Dans son ouvrage L’Homme Inutile, Pierre-Noël Giraud explique comment la globalisation contribue à accroître le nombre des hommes « inutiles », de même qu’elle fait des emplois nomades « l’or du XXIe siècle ».

L’auteur nous propose d’envisager le monde comme une mosaïque de territoires économiques. La globalisation des firmes divise les emplois présents sur ces territoires en deux catégories : les emplois nomades, exposés à la concurrence des autres territoires (concurrence internationale) et qui doivent rester compétitifs sous peine d’être délocalisés, et les emplois sédentaires qui ne sont en compétition qu’avec les emplois situés sur le même territoire. Le premier regroupera par exemple des OS de l’automobile, des employés de call center, des viticulteurs, ou encore des ingénieurs en logiciel. Quant au groupe des sédentaires, il peut se composer de boulangers, avocats, ouvriers du bâtiment, hommes politiques, etc.

La globalisation et le progrès technique influencent fortement les évolutions de la part des emplois nomades et des écarts de revenus entre nomades et sédentaires au sein des territoires. Entre 1990 et 2010, la France, l’Allemagne, le Japon ou encore les Etats-Unis assistent ainsi à un fort repli du poids de leurs nomades (dont la part dans l’emploi total représente respectivement 15 %, 19 %, 20 %, et 11 % en 2010). De manière concomitante, les écarts de revenus entre nomades et sédentaires semblent s’être nettement accrus, en faveur des nomades.

Plus grave, selon Pierre-Noël Giraud, le secteur sédentaire des pays avancés peine à absorber le trop grand nombre d’emplois que le secteur nomade ne crée plus. Dans les pays émergents, nombreux sont ceux qui ne bénéficient pas de la multiplication des emplois nomades et tombe dans des trappes à sous-emploi et pauvreté. En somme, si la mondialisation favorise l’émergence et le rattrapage de certaines économies, elle contribue aussi à accroître le nombre des hommes « inutiles ».

Le risque est donc de voir s’aggraver les inégalités entre un groupe de nomades toujours moins nombreux mais prospère et une masse de sédentaires pour lesquels la précarité et la pauvreté progressent. Pierre-Noël Giraud identifie deux leviers principaux pour favoriser la croissance économique et la réduction des inégalités. D’abord, il est urgent d’attirer ou simplement de retenir les emplois nomades, généralement plus qualifiés et plus riches que les emplois sédentaires.
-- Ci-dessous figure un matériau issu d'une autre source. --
-- ==== Sys2Proof/Tests/Slice0.lean ====
section
/-!
SUPPORT. Tests. Expected results are the vectors of spec 95 (V1 to V8) and the encoding tables of 30_encoding.md, not the
model's own answers. After them, for every obligation with hypotheses, one named witness that meets them together.
-/

namespace Sys2Proof.Tests

open Sys2Proof Sys2Proof.Machine

/-- An idle block after start-up, every field a numeral. -/
def base : State where
  pendCmd := .none
  pendLen := 0
  rxstat := false
  dispCmd := .none
  xferIdx := 0
  actlen := 100
  capIdx := 0
  playIdx := 0
  acqPrd := 1999
  acqCnt := 1999
  acqReq := false
  playPrd := 9
  playCnt := 9
  playReq := false
  gain := 0x3F800000
  initDone := true
  rxOverrun := false
  cap := []
  play := []
  rxfifo := []
  tx := []
  dac := []
  acks := []
  resets := 0
  nanDraws := 0
  script := []
  turns := 0

/-- `s` with the events that come next. -/
def facing (s : State) (es : List Event) : State := { s with script := es }

/-- A field of the state after one step. -/
def after {α : Type} (s : State) (f : State → α) : Option α :=
  match step s with
  | .next t => some (f t)
  | _ => none

/-- A field of the state an instruction leaves. -/
def execAfter {α : Type} (i : Instr) (s : State) (f : State → α) : Option α :=
  match exec i s with
  | .next t => some (f t)
  | _ => none

/-! ## Well-formedness: an ill-formed term for each check -/

theorem test_wf_refuses_06_07 :
    (Instr.invalid06to07 5 0).wf = false ∧ (Instr.invalid06to07 8 0).wf = false := by decide
theorem test_wf_refuses_08_0F :
    (Instr.invalid08to0F 7 0).wf = false ∧ (Instr.invalid08to0F 16 0).wf = false := by decide
theorem test_wf_refuses_10_1F :
    (Instr.invalid10to1F 15 0).wf = false ∧ (Instr.invalid10to1F 32 0).wf = false := by decide
theorem test_wf_refuses_20_3F :
    (Instr.invalid20to3F 31 0).wf = false ∧ (Instr.invalid20to3F 64 0).wf = false := by decide
theorem test_wf_refuses_40_7F :
    (Instr.invalid40to7F 63 0).wf = false ∧ (Instr.invalid40to7F 128 0).wf = false := by decide
theorem test_wf_refuses_80_FF :
    (Instr.invalid80toFF 127 0).wf = false ∧ (Instr.invalid80toFF 0 0).wf = false := by decide

/-! ## Decoding: one word written out for every constructor (30_encoding.md R63, R64; 95 V1) -/

theorem test_decode_none : decode [0x00, 0xAA, 0x55] = .ok (.none 21930, []) := by decide
theorem test_decode_receiveRate : decode [0x01, 0x00, 0x01] = .ok (.receiveRate 256, []) := by decide
theorem test_decode_sendRate : decode [0x02, 0x00, 0x00] = .ok (.sendRate 0, []) := by decide
theorem test_decode_receiveWaveform : decode [0x03, 0x90, 0x01] = .ok (.receiveWaveform 400, []) := by decide
theorem test_decode_sendWaveform : decode [0x04, 0x00, 0x00, 0x02] = .ok (.sendWaveform 0, [0x02]) := by decide
theorem test_decode_invalid05 : decode [0x05, 0x00, 0x00] = .ok (.invalid05 0, []) := by decide
theorem test_decode_invalid06to07 : decode [0x07, 0x34, 0x12] = .ok (.invalid06to07 7 4660, []) := by decide
theorem test_decode_invalid08to0F : decode [0x0F, 0x01, 0x00] = .ok (.invalid08to0F 15 1, []) := by decide
theorem test_decode_invalid10to1F : decode [0x10, 0x00, 0x80] = .ok (.invalid10to1F 16 32768, []) := by decide
theorem test_decode_invalid20to3F : decode [0x3F, 0x02, 0x00] = .ok (.invalid20to3F 63 2, []) := by decide
theorem test_decode_invalid40to7F : decode [0x40, 0x03, 0x00] = .ok (.invalid40to7F 64 3, []) := by decide
theorem test_decode_invalid80toFF : decode [0xFF, 0xFF, 0xFF] = .ok (.invalid80toFF 255 65535, []) := by decide
theorem test_decode_needs_three_bytes : decode [0x01, 0x02] = .error .incompleteHeader := by decide

/-- R64's ids, which the decoder and the opcode table take from one place. -/
theorem test_commandIds :
    [Cmd.none, .receiveRate, .sendRate, .receiveWaveform, .sendWaveform].map Config.commandId = [0, 1, 2, 3, 4] ∧
      Config.clockLeast = 5000 := by decide

/-- The header word of R63: byte 0 in bits 7:0, so 0x019003 is `03 90 01`. -/
theorem test_decodeTableWord : decodeTableWord 24 0x019003 = some (.receiveWaveform 400) ∧
    decodeTableWord 8 0x04 = some (.sendWaveform 0) := by decide

theorem test_encode : encode (.receiveWaveform 400) = [0x03, 0x90, 0x01] ∧
    encode (.invalid06to07 7 4660) = [0x07, 0x34, 0x12] := by decide

/-- A word placed after reset is what the very next step runs. -/
theorem test_withFetchWord :
    step (State.reset.withFetchWord 24 0x019003) =
      exec (.receiveWaveform 400)
        { State.reset with initDone := true, turns := 1 } := rfl

theorem test_withFetchWord_completes :
    after (State.reset.withFetchWord 24 0x019003) (fun t => (t.pendCmd, t.pendLen, t.rxstat, t.acks)) =
      some (.receiveWaveform, 400, true, [.rxIrq]) := by decide

/-! ## Parsing and holding (95 V1, V2) -/

/-- V1.10: only the oldest three bytes are taken. -/
theorem test_V1_10 :
    after (facing { base with rxfifo := [0x04, 0x00, 0x00, 0x02] } [.rxHeader])
      (fun t => (t.pendCmd, t.pendLen, t.rxstat, t.rxfifo, t.acks)) =
        some (.sendWaveform, 0, true, [0x02], [.rxIrq]) := by decide

/-- V1.7: the length is kept although the id is invalid. -/
theorem test_V1_7 :
    after (facing { base with rxfifo := [0x07, 0x34, 0x12] } [.rxHeader]) (fun t => (t.pendCmd, t.pendLen, t.rxfifo)) =
      some (.none, 4660, []) := by decide

/-- V2.3, its hold: a header behind a claimed command is not taken. -/
theorem test_V2_3_hold :
    after (facing { base with dispCmd := .sendRate, rxfifo := [0x04, 0x00, 0x00] } [.rxHeader])
      (fun t => (t.rxfifo, t.pendCmd)) = some ([0x04, 0x00, 0x00], .none) := by decide

/-- V2.5: a byte that finds a FIFO of depth 4 full is dropped. -/
theorem test_V2_5 :
    let t := rxArrive 4 0x00 { base with rxfifo := [0x04, 0x00, 0x00, 0x02], dispCmd := .sendWaveform }
    t.rxfifo = [0x04, 0x00, 0x00, 0x02] ∧ t.rxOverrun = true := by decide

/-- V2.6: a byte that finds one place left is queued. -/
theorem test_V2_6 :
    let t := rxArrive 4 0x02 { base with rxfifo := [0x04, 0x00, 0x00] }
    t.rxfifo = [0x04, 0x00, 0x00, 0x02] ∧ t.rxOverrun = false := by decide

/-! ## Commands (95 V3) -/

/-- V3.12 and V3.13. -/
theorem test_V3_12 :
    after (facing { base with pendCmd := .sendRate, xferIdx := 9 } [.claim]) (fun t => (t.dispCmd, t.xferIdx, t.pendCmd)) =
      some (.sendRate, 0, .sendRate) := by decide
theorem test_V3_13 : after (facing base [.claim]) State.dispCmd = some .none := by decide

/-- V3.14: the dispatcher waits for the second byte, then takes both. -/
theorem test_V3_14_waits :
    after (facing { base with dispCmd := .receiveRate, rxfifo := [0x04] } [.execRecvRate])
      (fun t => (t.actlen, t.dispCmd, t.rxfifo)) = some (100, .receiveRate, [0x04]) := by decide
theorem test_V3_14 :
    after (facing { base with dispCmd := .receiveRate, rxfifo := [0x04, 0x00] } [.execRecvRate])
      (fun t => (t.actlen, t.dispCmd, t.rxfifo, t.acks)) = some (4, .none, [], [.rxStatus]) := by decide

/-- V3.8: N = 260 is ignored, the high byte counts. -/
theorem test_V3_8 :
    execAfter (.receiveRate 2) { base with dispCmd := .receiveRate, rxfifo := [0x04, 0x01] }
      (fun t => (t.actlen, t.acqPrd, t.dispCmd)) = some (100, 1999, .none) := by decide

/-- V3.11: the length after reset goes out as `64 00`. -/
theorem test_V3_11 :
    execAfter (.sendRate 0) { base with dispCmd := .sendRate } (fun t => (t.tx, t.dispCmd)) =
      some ([0x64, 0x00], .none) := by decide

/-- V3.15 and V3.16. -/
theorem test_V3_15 :
    after (facing { base with dispCmd := .receiveWaveform, xferIdx := 5, rxfifo := [0xFE, 0xFF] } [.execRecvWave])
      (fun t => (toSigned16 (playSlot t 5), t.xferIdx, t.dispCmd)) = some (-2, 6, .receiveWaveform) := by decide
theorem test_V3_16 :
    after (facing { base with
        dispCmd := .receiveWaveform, pendCmd := .receiveWaveform, xferIdx := 199
        rxfifo := [0x2A, 0x00, 0x02, 0x00, 0x00], rxstat := true } [.execRecvWave])
      (fun t => ((playSlot t 199, t.rxfifo, t.xferIdx), (t.dispCmd, t.pendCmd, t.rxstat))) =
        some ((42, [0x02, 0x00, 0x00], 0), (.none, .none, false)) := by decide

/-- V3.17 and V3.18. -/
theorem test_V3_17 :
    after (facing { base with dispCmd := .sendWaveform, xferIdx := 7, cap := [(7, 258)] } [.execSendWave])
      (fun t => (t.tx, t.xferIdx, t.dispCmd)) = some ([0x02, 0x01], 8, .sendWaveform) := by decide
theorem test_V3_18 :
    after (facing { base with dispCmd := .sendWaveform, xferIdx := 99, cap := [(99, 0xFFFE)] } [.execSendWave])
      (fun t => (t.tx, t.dispCmd, t.xferIdx)) = some ([0xFE, 0xFF], .none, 0) := by decide

/-- One invalid command: parsed, and nothing starts (R95). -/
theorem test_invalid_command_publishes_none :
    execAfter (.invalid80toFF 0x80 1) base (fun t => (t.pendCmd, t.pendLen, t.dispCmd, t.tx)) =
      some (.none, 1, .none, []) := by decide

/-! ## Index, ticks, timers and periods (95 V4 to V7) -/

theorem test_V4 :
    nextIdx 98 100 = 99 ∧ nextIdx 99 100 = 0 ∧ nextIdx 0 1 = 0 ∧ nextIdx 80 10 = 1 ∧ nextIdx 99 7 = 2 ∧
      nextIdx 199 200 = 0 := by decide

/-- V5.1. -/
theorem test_V5_1 :
    after (facing { base with actlen := 4, capIdx := 3, acqReq := true } [.acqTick 77])
      (fun t => (capSlot t 3, t.capIdx, t.acqReq, t.acks)) = some (77, 0, false, [.conv, .acqTmr]) := by decide

/-- V5.4: the one sample outside a shortened range. -/
theorem test_V5_4 :
    after (facing { base with actlen := 10, capIdx := 80, acqReq := true } [.acqTick 81])
      (fun t => (capSlot t 80, t.capIdx)) = some (81, 1) := by decide

theorem test_V6 :
    acqPeriodAt 10000000 1 = 199999 ∧ acqPeriodAt 10000000 3 = 66665 ∧ acqPeriodAt 60000000 7 = 171427 ∧
      acqPeriodAt 5000 99 = 0 ∧ acqPeriodAt 5000 100 = 0 ∧ acqPeriodAt 4294967295 1 = 85899344 := by decide

/-- V7.1, its third edge, and V7.2. -/
theorem test_V7_1 :
    (let t := clockEdge { base with acqPrd := 2, acqCnt := 0 }
     (t.acqCnt, t.acqReq)) = (2, true) := by decide
theorem test_V7_2 :
    (let t := clockEdge { base with acqPrd := 0, acqCnt := 0, acqReq := true }
     (t.acqCnt, t.acqReq, t.playCnt, t.playReq)) = (0, true, 8, false) := by decide

/-- R121's guard: a raise before start-up does nothing. -/
theorem test_raise_needs_start_up :
    performUntimed .raiseAcq { base with initDone := false } = .next { base with initDone := false } ∧
      performUntimed .raisePlay base = .next { base with playReq := true } := ⟨rfl, rfl⟩

/-! ## Gain and output (95 V8) -/

theorem test_V8_identity :
    outConv (gainMul 12345 0x3F800000) = some 12345 ∧ outConv (gainMul 0x8000 0x3F800000) = some 0x8000 := by decide
theorem test_V8_truncation :
    outConv (gainMul 3 0x3F000000) = some 1 ∧ outConv (gainMul (toBits16 (-3)) 0x3F000000) = some (toBits16 (-1)) ∧
      outConv (gainMul (toBits16 (-1)) 0x3F000000) = some 0 := by decide
theorem test_V8_saturation :
    outConv (gainMul 32767 0x40000000) = some 32767 ∧ outConv (gainMul 0x8000 0xBF800000) = some 32767 ∧
      outConv (gainMul (toBits16 (-30000)) 0x3F8CCCCD) = some 0x8000 := by decide
/-- V8.19, V8.20, V8.21. -/
theorem test_V8_edges :
    outConv (gainMul 32767 0x3F800054) = some 32767 ∧ outConv (gainMul 0x8000 0x3F8000FC) = some 0x8000 ∧
      outConv (gainMul 100 0x3DCCCCCD) = some 10 := by decide
/-- V8.23: the one rounding of the product is visible. -/
theorem test_V8_23 : outConv (gainMul 100 0x3C23D70A) = some 1 := by decide
/-- V8.24 to V8.27. -/
theorem test_V8_specials :
    outConv (gainMul 5 0x7F800000) = some 32767 ∧ outConv (gainMul (toBits16 (-5)) 0x7F800000) = some 0x8000 ∧
      gainMul 0 0x7F800000 = .nan ∧ gainMul 5 0x7FC00000 = .nan := by decide

/-- V8.28. -/
theorem test_V8_28 :
    after (facing { base with playIdx := 199, play := [(199, 1000)], gain := 0x3F000000, playReq := true } [.playTick])
      (fun t => (t.dac, t.playIdx, t.playReq, t.acks)) = some ([500], 0, false, [.playTmr]) := by decide

/-! ## Witnesses: the hypotheses of each obligation met together -/

/-- The ends of every range of ids (R95). -/
theorem witness_DecodeOfEncodeIsIdentity :
    ([.none 0, .receiveRate 1, .sendRate 2, .receiveWaveform 3, .sendWaveform 0xFFFF, .invalid05 0, .invalid06to07 6 1,
      .invalid06to07 7 1, .invalid08to0F 8 1, .invalid08to0F 15 1, .invalid10to1F 16 1, .invalid10to1F 31 1,
      .invalid20to3F 32 1, .invalid20to3F 63 1, .invalid40to7F 64 1, .invalid40to7F 127 1, .invalid80toFF 128 1,
      .invalid80toFF 255 1] : List Instr).all Instr.wf = true := by decide

/-- A block with the header `01 02 00` and a payload byte in front of it. -/
def parsing : State := facing { base with rxfifo := [0x01, 0x02, 0x00, 0x0A] } [.rxHeader]

theorem witness_StepRunsDecodedHeader :
    nextEvent parsing = .rxHeader ∧ parsing.initDone = true ∧ parsing.dispCmd = .none ∧
      decode parsing.rxfifo = .ok (.receiveRate 2, [0x0A]) := by decide

theorem witness_HeaderParsePublishesRecord :
    nextEvent parsing = .rxHeader ∧ parsing.initDone = true ∧ parsing.dispCmd = .none ∧
      parsing.rxfifo = 0x01 :: 0x02 :: 0x00 :: [0x0A] := by decide

/-- The ids 0, 4, 5 and 255. -/
theorem witness_StoredCommandIsDecodedId :
    ([0, 4, 5, 255] : List Byte).all (fun b0 =>
      let s := facing { base with rxfifo := [b0, 0x34, 0x12] } [.rxHeader]
      nextEvent s == .rxHeader && s.initDone && s.dispCmd == .none && s.rxfifo == b0 :: 0x34 :: 0x12 :: []) = true := by
  decide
En France, cela se résume à monter en gamme par le biais de la formation professionnelle, d’une meilleure insertion des entreprises dans leur territoire local, et d’une réforme du dialogue social. Le second levier consiste à rendre plus désirables les biens et services sédentaires afin de tirer vers le haut les revenus de ceux (sédentaires) qui concourent à leur production. Des politiques de croissance verte pourraient stimuler l’emploi sédentaire, notamment dans la rénovation du bâtiment. Déréglementer certains monopoles et favoriser ainsi l’entrée d’entreprises innovantes constitueraient également des politiques actionnant ce second levier.

Thierry Weil

Docteur en physique, ingénieur général des mines, membre de l’Académie des technologies, Thierry Weil est professeur à Mines Paris – PSL (Centre d’économie industrielle) et...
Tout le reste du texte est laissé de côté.